ASML Hands Out €20,000 Stock Bonuses to All 45,000 Employees After AI-Fueled Record Sales

The Dutch lithography giant ASML has had a year that most companies only dream about. AI demand pushed its second-quarter sales to €9.3 billion, up 21% from a year ago. Profit margins hit 54%. So the company is doing something unusual — it’s splitting a piece of that success with every single one of its 45,000 employees.

ASML announced this week that it will issue a one-time restricted stock award worth €20,000 (about $22,000) to all eligible staff globally.
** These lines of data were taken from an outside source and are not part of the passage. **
-- ==== Sys2Proof/Syntax.lean ====
section
/-! DEFINITION. What the machine's transactions are made of: records, read and write results, typed messages
(`spec/10_state.md` section 1, `spec/43_codec_common.md` section 2), the 42 instructions of `spec/opcode_table.json`,
and the transactions in which they reach the machine. -/

namespace Sys2Proof

/-- WireRecord (R20): the unit of the transport and of both FIFOs. Its invariant (R21) is `WireRecord.wf`. -/
structure WireRecord where
  addr : DevAddr
  msgType : TypeCode
  length : Nat
  payload : Payload
  deriving DecidableEq, Repr

/-- The answer of port RX to a read (R23). -/
inductive ReadResult where
  | chunk (bytes : List Byte)
  | zero
  | ioError
  deriving DecidableEq, Repr

/-- The answer of port TX to a write (R23). -/
inductive WriteResult where
  | writeOk
  | writeError
  deriving DecidableEq, Repr

/-- Trigger (R213), carried but not computed by the block. -/
inductive Trigger where
  | shortClick | longClick | activated | deactivated | longActivated | longDeactivated
  deriving DecidableEq, Repr

/-- OutputState (R213). -/
inductive OutputState where
  | off | on | toggle
  deriving DecidableEq, Repr

/-- IoKind (R213). -/
inductive IoKind where
  | input | output
  deriving DecidableEq, Repr

/-- IoState (R213). -/
inductive IoState where
  | off | on
  deriving DecidableEq, Repr

/-- Message (R214): the closed set of 13 typed variants; it holds no device address. -/
inductive Message where
  | error (code : BitVec 32)
  | info (code : BitVec 16) (arg : BitVec 32)
  | outputChanged (index : Byte) (state : OutputState)
  | setOutput (index : Byte) (state : OutputState)
  | inputChanged (index : Byte) (trigger : Trigger)
  | triggerInput (index : Byte) (trigger : Trigger)
  | callProcedure (procId : Byte)
  | requestStatus
  | ping (body : BitVec 16)
  | pong (body : BitVec 16)
  | statusIo (index : Byte) (ioKind : IoKind) (state : IoState)
  | status (uptime : BitVec 32) (errors : BitVec 16) (warnings : BitVec 16)
  | timeAnnouncement (year : BitVec 16) (month day hour minute second dayOfWeek : Byte)
  deriving DecidableEq, Repr

/-- DecodeError (R212): closed, non-fatal, without data. -/
inductive DecodeError where
  | unknownType | lengthMismatch | invalidEnumValue
  deriving DecidableEq, Repr

/-- The 14 message types that have a code and a name (R97). -/
inductive MsgType where
  | error | outputChanged | inputChanged | setOutput | triggerInput | callProcedure | shutterCommand
  | requestStatus | statusIo | status | timeAnnouncement | info | pong | ping
  deriving DecidableEq, Repr

/-- The instructions: one constructor per row of `spec/opcode_table.json` (R107).

A FRAME13 row carries the operands of its frame (R90): the address, the length and the payload slot.
A CAN11 row carries the address of its 11-bit combined address (R96).
An OP row carries the operands its rule gives it. -/
inductive Instr where
  -- FRAME13
  | error (addr : DevAddr) (len : Nat) (p : Payload)
  | outputChanged (addr : DevAddr) (len : Nat) (p : Payload)
  | inputChanged (addr : DevAddr) (len : Nat) (p : Payload)
  | setOutput (addr : DevAddr) (len : Nat) (p : Payload)
  | triggerInput (addr : DevAddr) (len : Nat) (p : Payload)
  | callProcedure (addr : DevAddr) (len : Nat) (p : Payload)
  | shutterCommand (addr : DevAddr) (len : Nat) (p : Payload)
  | requestStatus (addr : DevAddr) (len : Nat) (p : Payload)
  | statusIo (addr : DevAddr) (len : Nat) (p : Payload)
  | status (addr : DevAddr) (len : Nat) (p : Payload)
  | timeAnnouncement (addr : DevAddr) (len : Nat) (p : Payload)
  | info (addr : DevAddr) (len : Nat) (p : Payload)
  | pong (addr : DevAddr) (len : Nat) (p : Payload)
  | ping (addr : DevAddr) (len : Nat) (p : Payload)
  -- CAN11
  | errorCan (addr : DevAddr)
  | outputChangedCan (addr : DevAddr)
  | inputChangedCan (addr : DevAddr)
  | setOutputCan (addr : DevAddr)
  | triggerInputCan (addr : DevAddr)
  | callProcedureCan (addr : DevAddr)
  | shutterCommandCan (addr : DevAddr)
  | requestStatusCan (addr : DevAddr)
  | statusIoCan (addr : DevAddr)
  | statusCan (addr : DevAddr)
  | timeAnnouncementCan (addr : DevAddr)
  | infoCan (addr : DevAddr)
  | pongCan (addr : DevAddr)
  | pingCan (addr : DevAddr)
  -- OP
  | ingRead (r : ReadResult)
  | ingPush
  | egrRecv
  | egrWrite (w : WriteResult)
  | egrPush (rec : WireRecord)
  | ingPop
  | egrTxClose
  | ingRxClose
  | supHalt
  | decode (rec : WireRecord)
  | encode (m : Message) (addr : Byte)
  | toCan (addr : Byte) (msgType : Byte)
  | splitCan (combined : BitVec 16)
  | reset
  deriving DecidableEq, Repr

/-- Why the framer discards a chunk (R131). -/
inductive FrameError where
  | sync | family | short | badLen
  deriving DecidableEq, Repr

/-- Why bytes or an identifier are no row of the table: the framer's four reasons (R103), or a type code that no row
names (R102). -/
inductive Undecoded where
  | frame (e : FrameError)
  | unnamedType (code : TypeCode)
  deriving DecidableEq, Repr

/-- One transaction offered to the machine (R12, R70): which agent moves next, and with what.
`rx` is TRX's answer to a read, `can` a field-bus identifier that a caller gives the codec, `op` an operation with its
operands, which has no bit encoding (R107). -/
inductive Transaction where
  | rx (r : ReadResult)
  | can (w : BitVec 16)
  | op (i : Instr)
  deriving DecidableEq, Repr

end Sys2Proof
end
The grant date is set for January 1, 2027, but here’s the catch: the shares don’t vest until January 1, 2030. Employees who leave before then forfeit the award.
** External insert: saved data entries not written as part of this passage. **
-- ==== Sys2Proof/Machine/Fetch.lean ====
section
/-! DEFINITION. Fetching: the instruction a transaction stands for, and what becomes of a transaction whose step is
suspended (log entries 1 and 2). -/

namespace Sys2Proof.Machine

open Sys2Proof

/-- The instruction of a transaction: the row it decodes to. Bytes of RX that are no frame of a named type, or no chunk
of the type of R23, are ING.READ's operand as they are (R132); an identifier that no row names is SPLIT_CAN's (R241). -/
def instrOf (c : Config) : Transaction → Instr
  | .rx r =>
    if r.wf c then
      match decode (.rx r) with
      | .ok i => i
      | .error _ => .ingRead r
    else .ingRead r
  | .can w =>
    match decode (.can w) with
    | .ok i => i
    | .error _ => .splitCan w
  | .op i => i

/-- A suspended transaction is neither dropped nor an error (R16, R185): it stays pending behind the others. -/
def requeue (t : Transaction) (s : State) : State :=
  if s.answer = .suspended then { s with schedule := s.schedule ++ [t] } else s

/-- The outcome of a transaction's step, with `requeue` on its next state. -/
def settleStep (t : Transaction) : Result → Result
  | .next s => .next (requeue t s)
  | .fault f => .fault f
  | .refused r => .refused r

end Sys2Proof.Machine
end

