-- ==== Sys2Proof/Tests/Slice0.lean ====
section
/-! SUPPORT. The model's own tests: the smoke test of WellFormed, decoding from words written out from `spec/30_encoding.md`
and the frames of `spec/95_test_vectors.md`, one step per vector, and for every statement with hypotheses a witness that
meets them. Expected values are those of `spec/95_test_vectors.md` (the vector's name stands in each docstring). -/

namespace Sys2Proof.Tests

open Sys2Proof Sys2Proof.Machine

/-! ## Helpers -/

/-- The next state of an outcome. -/
def nextOf : Result → Option State
  | .next s => some s
  | .fault _ => none
  | .refused _ => none

/-- The fault of an outcome. -/
def faultOf : Result → Option Fault
  | .next _ => none
  | .fault f => some f
  | .refused _ => none

/-- The answer on the port after an outcome. -/
def answerOf (r : Result) : Option Answer := (nextOf r).map (·.answer)

/-- The record of vector M4, `a` in the vectors below. -/
def recA : WireRecord := ⟨2, 0x08, 2, ⟨5, 1, 0, 0, 0, 0, 0, 0⟩⟩

/-- The record of vector M7, `b`. -/
def recB : WireRecord := ⟨3, 0x0D, 0, Payload.zero⟩

/-- A record of length 8. -/
def recLong : WireRecord := ⟨63, 0x1F, 8, ⟨0xFF, 0xFF, 0xFF, 0xFF, 0xFF, 0xFF, 0xFF, 0xFF⟩⟩

/-- A record of length 9, which R21 excludes. -/
def recTooLong : WireRecord := ⟨2, 0x08, 9, Payload.zero⟩

/-- A record with a byte beyond its length, which R21 excludes. -/
def recTail : WireRecord := ⟨2, 0x08, 2, ⟨5, 1, 7, 0, 0, 0, 0, 0⟩⟩

/-- The frame of vector F1. -/
def frameA : List Byte := [0x21, 0x7C, 0x02, 0x08, 0x02, 0x05, 0x01, 0, 0, 0, 0, 0, 0]

/-- The frame of vector F10, whose length byte is 9. -/
def frameBadLen : List Byte := [0x21, 0x7C, 0x02, 0x08, 9, 0, 0, 0, 0, 0, 0, 0, 0]

/-- ING holds record `a`, INGQ holds `n` records. -/
def pushing (n : Nat) : State :=
  { State.reset with ing := .push recA, ingq := ⟨List.replicate n recB, true, true⟩ }

/-- EGR holds record `a`, EGRQ holds `b`. -/
def writing : State := { State.reset with egr := .write recA, egrq := ⟨[recB], true, true⟩ }

/-- EGRQ holds `n` records. -/
def queued (n : Nat) : State := { State.reset with egrq := ⟨List.replicate n recB, true, true⟩ }

/-- INGQ holds `a` and `b`. -/
def received : State := { State.reset with ingq := ⟨[recA, recB], true, true⟩ }

/-- The start of vector H1, with `b`, `a` in EGRQ. -/
def peerGone : State :=
  { State.reset with
    ing := .done .peerDisconnected
    firstErr := some .peerDisconnected
    ingq := ⟨[recA], true, true⟩
    egrq := ⟨[recB, recA], true, true⟩ }

/-- The halted block of vector H1. -/
def halted : State := (nextOf (exec .supHalt peerGone)).getD State.reset

/-! ## WellFormed refuses an ill-formed term for each check -/

theorem test_wf_record : recA.wf = true := by decide
theorem test_wf_record_long : recLong.wf = true := by decide
theorem test_wf_record_length_nine : recTooLong.wf = false := by decide
theorem test_wf_record_tail : recTail.wf = false := by decide
theorem test_wf_frame_length_nine : (Instr.ping 2 9 Payload.zero).wf Config.reference = false := by decide
theorem test_wf_frame_tail : (Instr.ping 2 2 ⟨1, 2, 3, 0, 0, 0, 0, 0⟩).wf Config.reference = false := by decide
theorem test_wf_chunk_empty : (Instr.ingRead (.chunk [])).wf Config.reference = false := by decide
theorem test_wf_chunk_full : (Instr.ingRead (.chunk (List.replicate 512 0))).wf Config.reference = true := by
  simp [-List.reduceReplicate, Instr.wf, ReadResult.wf, Config.reference]
theorem test_wf_chunk_too_long :
    (Instr.ingRead (.chunk (List.replicate 513 0))).wf Config.reference = false := by
  simp [-List.reduceReplicate, Instr.wf, ReadResult.wf, Config.reference]
theorem test_wf_push : (Instr.egrPush recTail).wf Config.reference = false := by decide
theorem test_wf_decode : (Instr.decode recTooLong).wf Config.reference = false := by decide
theorem test_wf_transaction_rx : (Transaction.rx (.chunk [])).wf Config.reference = false := by decide
theorem test_wf_transaction_op : (Transaction.op (.egrPush recTail)).wf Config.reference = false := by decide
theorem test_wf_config : Config.reference.legal = true := by decide
theorem test_wf_config_zero_capacity : { Config.reference with ingCap := 0 }.legal = false := by decide
theorem test_wf_config_on_is_one : { Config.reference with outState := ⟨1, 2⟩ }.legal = false := by decide
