-- ==== Sys2Proof/Machine/Memory.lean ====
section
/-! DEFINITION. The contents of a block buffer and of the identity store (R32, R133): cells in one canonical form. -/

namespace Sys2Proof.Machine

/-- The byte at an offset; an unlisted offset reads as 0 (log entry 2). -/
def Memory.read : Memory → Nat → Byte
  | [], _ => 0
  | c :: m, a => if c.1 = a then c.2 else Memory.read m a

/-- The memory with one byte written, in canonical form. -/
def Memory.write : Memory → Nat → Byte → Memory
  | [], a, v => if v = 0 then [] else [(a, v)]
  | c :: m, a, v =>
    if a < c.1 then (if v = 0 then c :: m else (a, v) :: c :: m)
    else if a = c.1 then (if v = 0 then m else (a, v) :: m)
    else c :: Memory.write m a v

/-- The cells of a run of bytes from an offset on. -/
def Memory.cells : Nat → List Byte → Memory
  | _, [] => []
  | a, v :: vs => if v = 0 then Memory.cells (a + 1) vs else (a, v) :: Memory.cells (a + 1) vs

/-- The memory with the bytes written from offset 0 on. -/
def Memory.load (bytes : List Byte) (m : Memory) : Memory :=
  Memory.cells 0 bytes ++ m.filter (fun c => bytes.length ≤ c.1)

/-- The first `n` bytes. -/
def Memory.bytes (m : Memory) (n : Nat) : List Byte := (List.range n).map m.read

/-- The canonical form: offsets strictly rising, and no cell that holds what an unlisted offset reads as. -/
def Memory.wf (m : Memory) : Bool :=
  decide (m.Pairwise (fun c d => c.1 < d.1)) && m.all (fun c => c.2 != 0)

end Sys2Proof.Machine
end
“The company is sharing its success with the people who built it,” ASML’s management committee said in an email to staff, as reported by Bloomberg.

The timing is no accident. ASML raised its full-year sales forecast for the second time this week, driven by demand for its extreme ultraviolet (EUV) lithography machines — the multi-million-dollar systems that are essential for manufacturing the world’s most advanced AI chips. The company has been racing to expand production capacity to keep up with orders from TSMC, Samsung, and Intel, all of whom are building new fabs to feed the AI boom.
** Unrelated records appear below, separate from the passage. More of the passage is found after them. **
/-- R9, R10, whole: JGET of a live job, of an ended job, and of neither; and JLST. -/
def Obligations.JgetAndJlstReportTheJobs : Prop :=
  ∀ (l : Link) (tag : Nat) (s : State), s.ready l →
    (∀ (ahead : List Job) (j : Job) (behind : List Job), (s.link l).live = ahead ++ j :: behind → j.tag = tag → (∀ k ∈ ahead, k.tag ≠ tag) →
      ∀ destination credits first : List Item,
      (j.kind ≠ .copy → destination = []) →
      (j.kind = .copy → destination = [.destPosition j.posDestination.segment j.posDestination.block]) →
      (j.kind ≠ .write → credits = []) →
      (j.kind = .write → credits = [.credits j.credits, .nextExpected j.nextExpected]) →
      (j.firstError = none → first = []) →
      (∀ e, j.firstError = some e → first = [.firstError e]) →
      exec (.jget l tag) s = .next (s.answered l 0x54 .ok (List.flatten
        [[.jobTag j.tag, .jobState (.live j.state), .pauseCauses j.causeHost j.causeLatch,
            .listPosition (ahead.length + 1), .kind j.kind, .totalBlocks j.total, .nextBlock j.nextBlock,
            .primaryPosition j.posPrimary.segment j.posPrimary.block], destination,
          [.blocksCompleted j.completed, .failedSegments j.failed], credits, first]))) ∧
    ((∀ k ∈ (s.link l).live, k.tag ≠ tag) →
      (∀ (older : List HistoryEntry) (e : HistoryEntry) (newer : List HistoryEntry),
        (s.link l).history = older ++ e :: newer → e.tag = tag → (∀ d ∈ older, d.tag ≠ tag) →
        ∀ first : List Item, (e.firstError = none → first = []) → (∀ f, e.firstError = some f → first = [.firstError f]) →
        exec (.jget l tag) s = .next (s.answered l 0x54 .ok
          (.jobTag e.tag :: .jobState .ended :: .kind e.kind :: .outcome e.outcome :: .blocksCompleted e.completed ::
            .failedSegments e.failed :: first))) ∧
      ((∀ e ∈ (s.link l).history, e.tag ≠ tag) → exec (.jget l tag) s = .next (s.answered l 0x54 .unknownJob []))) ∧
    exec (.jlst l) s = .next (s.answered l 0x55 .ok
      ((s.link l).live.map (fun j => Item.liveEntry j.tag j.state) ++
        (s.link l).history.map (fun e => Item.historyEntry e.tag e.outcome)))

/-! ## The end of a job, and what lanes do on their own -/

/-- R11, R21, R23, R24, R28, R54, R71: a job that is alone in its live list ends by JCAN at a boundary, by the expiry of
its hold timer or of its data timer, or by a DATA frame without a credit or out of sequence. -/
def Obligations.JobsEndWithTheirOutcome : Prop :=
  ∀ (l : Link) (j : Job) (c : Instr) (o : JobOutcome) (replies : List Entry) (first : Option FirstError) (s : State),
    s.inReset = false → (s.link l).live = [j] → j.state ≠ .queued → (s.link l).notices < Config.noticePlaces →
    (((c = .jcan l j.tag ∧ s.ready l ∧ ((j.state = .running ∧ s.bus.laneInFlight l = false) ∨ j.state = .paused) ∧
          replies = [.reply 0x53 .ok [.jobTag j.tag, .jobState .ended]] ∧ o = .cancelled) ∨
        (c = .holdTimerExpiry l ∧ j.state = .paused ∧ j.holdTimer ≠ .stopped ∧ replies = [] ∧ o = .holdExpired)) ∧
        first = j.firstError ∨
      (∃ (e : ErrorKind) (seg block : Nat) (g : Segment),
        ((c = .dataTimerExpiry l ∧ j.dataTimer ≠ .stopped ∧ e = .dataTimeout) ∨
          (∃ payload : List Byte, c = .datFrameArrives l (BitVec.ofNat 8 j.tag) payload ∧ j.tag < 256 ∧
            j.kind = .write ∧ payload.length = 2 + j.blockSize ∧ j.blockSize ≤ 2048 ∧ (s.link l).session = .opened ∧
            (s.link l).breakDetected = false ∧ (s.link l).framer = .hunt ∧ (s.link l).gapTimer = .stopped ∧
            ((j.credits = 0 ∧ e = .dataUnsolicited) ∨
              (0 < j.credits ∧ beNat (payload.take 2) ≠ j.nextExpected ∧ e = .dataSequence)))) ∧
        replies = [] ∧ o = .failed ∧ j.primary[seg]? = some g ∧ block < g.blocks ∧
        ((j.primary.take seg).map Segment.blocks).sum + block = j.nextExpected ∧
        first = some (j.firstError.getD ⟨e, .primary, seg, block⟩))) →
    ∀ (past : List HistoryEntry) (behind : List Entry),
    past = (s.link l).history ++ [HistoryEntry.mk j.tag j.kind o j.completed j.failed first] →
    behind = (s.link l).waiting ++ replies ++ [Entry.notice (.jobEnded j.tag o j.completed j.failed first)] →
    ∃ t, exec c s = .next t ∧
      t.link l = { s.link l with
        live := []
        history := past.drop ((s.link l).history.length + 1 - 8)
        lane := ⟨if s.bus.laneInFlight l then .stopping else .idle, 0, 0⟩
        transmitting := true
        outbound := (s.link l).sending ++ behind.filter (fun entry => match entry with
          | .credit tag _ => j.kind != JobKind.write || tag != j.tag
          | _ => true) } ∧
      (∀ b, t.useOf l b = (s.useOf l b).filter (fun u => u.isOutbound || (s.bus.laneInFlight l && u.isInTransfer))) ∧
      l ∉ t.waitList ∧ t.bus.request l = none ∧ t.slots = s.slots ∧ t.windows = s.windows ∧ t.latch = s.latch ∧
      (t.link l.other).session = (s.link l.other).session ∧ (t.link l.other).intake = (s.link l.other).intake ∧
      (t.link l.other).conditions = (s.link l.other).conditions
ASML posted net income of €2.9 billion for the second quarter on revenue of €9.3 billion. The gross margin of 54% reflects the pricing power the company enjoys as the sole supplier of EUV lithography equipment.

The stock grant joins a growing trend among chip industry leaders. TSMC, NVIDIA, and other semiconductor giants have all distributed bonus programs to retain talent in a fiercely competitive hiring environment. By tying the payout to a three-year vesting period, ASML is effectively locking in its workforce through 2030 — a critical window as the company scales production of its next-generation High-NA EUV machines.

For an ASML engineer in the Netherlands, the award represents roughly one-third of the average annual salary. For employees in lower-cost regions like Taiwan or South Korea, it’s proportionally larger — a powerful retention tool in a market where experienced lithography engineers are some of the most sought-after talent in the world.